Rachel was rapturously happy. Gazing along the dim rows, she descried many young couples, without recognizing anybody at all, and most of these couples were absorbed in each other, and some of the girls seemed so elegant and alluring in the dusk of the theatre, and some of the men so fine in their manliness! And the ruby-studded gloom protected them all, including Rachel and Louis, from the audience at large.

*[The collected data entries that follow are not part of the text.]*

-- ==== Sys2Proof/Certificates/Slice0/Obligations.lean ====
section
/-!
DEFINITION. The statements for the provers. A docstring says what its statement says; the rules are named in OBLIGATIONS.json.
-/
open Sys2Proof Sys2Proof.Machine

/-! ### The block's step -/

/-- The command at the front of the queue is executed on the state with the queue's rest; nothing is added around it. -/
def Obligations.StepRunsTheFrontCommand : Prop :=
  ∀ (s : State) (c : Instr) (rest : List Instr), s.pending = c :: rest → step s = exec c { s with pending := rest }

/-- A step takes its command off the queue and neither adds nor drops another; on an empty queue one nanosecond passes and
nothing else changes. The queue and the idle step are the model's choice (log 3). -/
def Obligations.StepTakesOnlyTheFrontCommand : Prop :=
  ∀ s u : State, (step s = .next u → u.pending = s.pending.tail) ∧ (s.pending = [] → step s = .next { s with now := s.now + 1 })

/-- No command is refused or faults: from every state every command answers a next state (log 4: a command the module's
state does not allow changes nothing). -/
def Obligations.EveryCommandAnswersANextState : Prop :=
  ∀ (c : Instr) (s : State), ∃ u, exec c s = .next u

/-! ### Reset -/

/-- Reset: no supply is present, nothing commanded, MSTATE 0 and PHASE 0, no ring enabled, no panel, no job, memory
listing no byte and so in its canonical form, the power limit of 16.0 kW, the halt tree released. -/
def Obligations.ResetLeavesTheModuleUnpowered : Prop :=
  State.reset.pending = [] ∧ State.reset.boot.p12 = false ∧ State.reset.boot.p54 = false ∧ State.reset.boot.mstate = 0 ∧
  State.reset.boot.phase = 0 ∧ State.reset.mem = [] ∧ Memory.wf State.reset.mem = true ∧ State.reset.power.limit = 16000 ∧
  State.reset.halted = false ∧ (∀ g, (State.reset.ring g).en = false) ∧ (∀ p, (State.reset.panel p).state = 0) ∧
  (∀ p j, (State.reset.job p j).jstate = 0) ∧ (∀ t c e, ((State.reset.tile t).ctr c e).val = 0)

/-! ### What every step keeps -/

/-- Every step keeps memory's canonical form: addresses strictly rising, no byte listed that an unlisted address reads as. -/
def Obligations.StepKeepsMemoryCanonical : Prop :=
  ∀ (s u : State), Memory.wf s.mem = true → step s = .next u → Memory.wf u.mem = true

/-- No command lowers MINSVN, and none lowers MEPOCH; MINSVN is raised at most 64 times, at every step and at reset. -/
def Obligations.StepNeverLowersMinsvnOrMepoch : Prop :=
  State.reset.boot.raises ≤ 64 ∧ ∀ (s u : State), step s = .next u → s.boot.minsvn ≤ u.boot.minsvn ∧ s.boot.mepoch ≤ u.boot.mepoch ∧
    (s.boot.raises ≤ 64 → u.boot.raises ≤ 64)

/-- The module is always in one of the five life-cycle states and reports one of the three module states: the codes are
legal at reset and every step keeps them legal. Decommissioned is final: no command takes the module out of it. -/
def Obligations.LifeCycleCodesStayLegal : Prop :=
  State.reset.boot.codesLegal ∧ ∀ (s u : State), step s = .next u → (s.boot.codesLegal → u.boot.codesLegal) ∧
    (s.boot.lcs = 4 ∧ s.boot.target = none → u.boot.lcs = 4 ∧ u.boot.target = none)

/-! ### Control commands (07) -/

/-- NOP and FENCE finish their command on their engine and change nothing else; CSKIP also sets how many commands its ring
skips next. -/
def Obligations.NopFenceCskipFinish : Prop :=
  ∀ (s : State) (t : Tile) (c : EngClass) (a : Active), s.halted = false →
    ((s.engine t c).control 0 = some a → ∃ u, exec (.nop t c) s = .next u ∧
      u.engine t c = (s.engine t c).putActive a.finish ∧ s.onlyTile u t ∧ (s.tile t).onlyEngine (u.tile t) c) ∧
    ((s.engine t c).active.find? (fun a => a.c.cmd.op = 1 && !a.issued && s.fenceMet t a) = some a →
      ∃ u, exec (.fence t c) s = .next u ∧
      u.engine t c = (s.engine t c).putActive a.finish ∧ s.onlyTile u t ∧ (s.tile t).onlyEngine (u.tile t) c) ∧
    ((s.engine t c).control 2 = some a → ∃ u, exec (.cskip t c) s = .next u ∧
      u.engine t c = (s.engine t c).putActive a.finish ∧
      u.ring (tileRing t a.c.cmd.slot c) = { s.ring (tileRing t a.c.cmd.slot c) with cskip := bits a.c.cmd.d0 0 8 } ∧
      u = { s with tiles := u.tiles, rings := u.rings } ∧ (∀ v, v ≠ t.val → u.tile v = s.tile v) ∧
      (s.tile t).onlyEngine (u.tile t) c ∧ (∀ g, g ≠ tileRing t a.c.cmd.slot c → u.ring g = s.ring g))

/-- MARKER finishes its command. With the panel's trace on for its slot, a record of kind 8 with the marker's ID and kind,
stamped with the time the engine took it, goes to the tail of the tile's trace ring; with trace off nothing else changes. -/
def Obligations.MarkerWritesItsRecord : Prop :=
  ∀ (s : State) (t : Tile) (c : EngClass) (a : Active) (p : Nat), s.halted = false →
    (s.engine t c).control 3 = some a → s.tilePanel t = some p →
    (bit (s.panel p).trcCtl a.c.cmd.slot = false → ∃ u, exec (.marker t c) s = .next u ∧
      u.engine t c = (s.engine t c).putActive a.finish ∧ s.onlyTile u t ∧ (s.tile t).onlyEngine (u.tile t) c) ∧
    (bit (s.panel p).trcCtl a.c.cmd.slot = true →
      let g := (s.panel p).traceRing p (tileSpan t)
      let at_ := (s.ring g).entryAddr (s.ring g).tail
      (s.ring g).en = true → (s.ring g).full = false → (s.ring g).lost = 0 → s.plain at_ →
      ∃ u, exec (.marker t c) s = .next u ∧
        u.engine t c = (s.engine t c).putActive a.finish ∧
        u.readBytes 64 at_ = toBytes 64 (Trace.code
          { kind := 8, unit := t.val, slot := a.c.cmd.slot, eng := c.val, pos := a.c.pos.toNat, arg := bits a.c.cmd.d0 0 34 }
          a.at_ s.time.lock) ∧
        s.bytesOutside u at_ 64 ∧ u.ring g = { s.ring g with tail := (s.ring g).tail + 1 } ∧
        (∀ v, v ≠ g → u.ring v = s.ring v) ∧ (∀ v, v ≠ t.val → u.tile v = s.tile v) ∧ u.panels = s.panels)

The screen glowed again. And as it did so Louis gave a start.

“By Jove!” he said, “I’ve left my stick somewhere. It must have been at Heath’s. Yes, it was. I put it on the counter while I opened this net thing. Don’t you remember? You were taking some money out of your purse.” Louis had a very distinct vision of his Rachel’s agreeably gloved fingers primly unfastening the purse and choosing a shilling from it.

“How annoying!” murmured Rachel feelingly.

“I wouldn’t lose that stick for a five-pound note.” (He had a marvellous way of saying “five-pound note.”) “Would you mind very much if I just slip over and get it, before he shuts? It’s only across the road, you know.”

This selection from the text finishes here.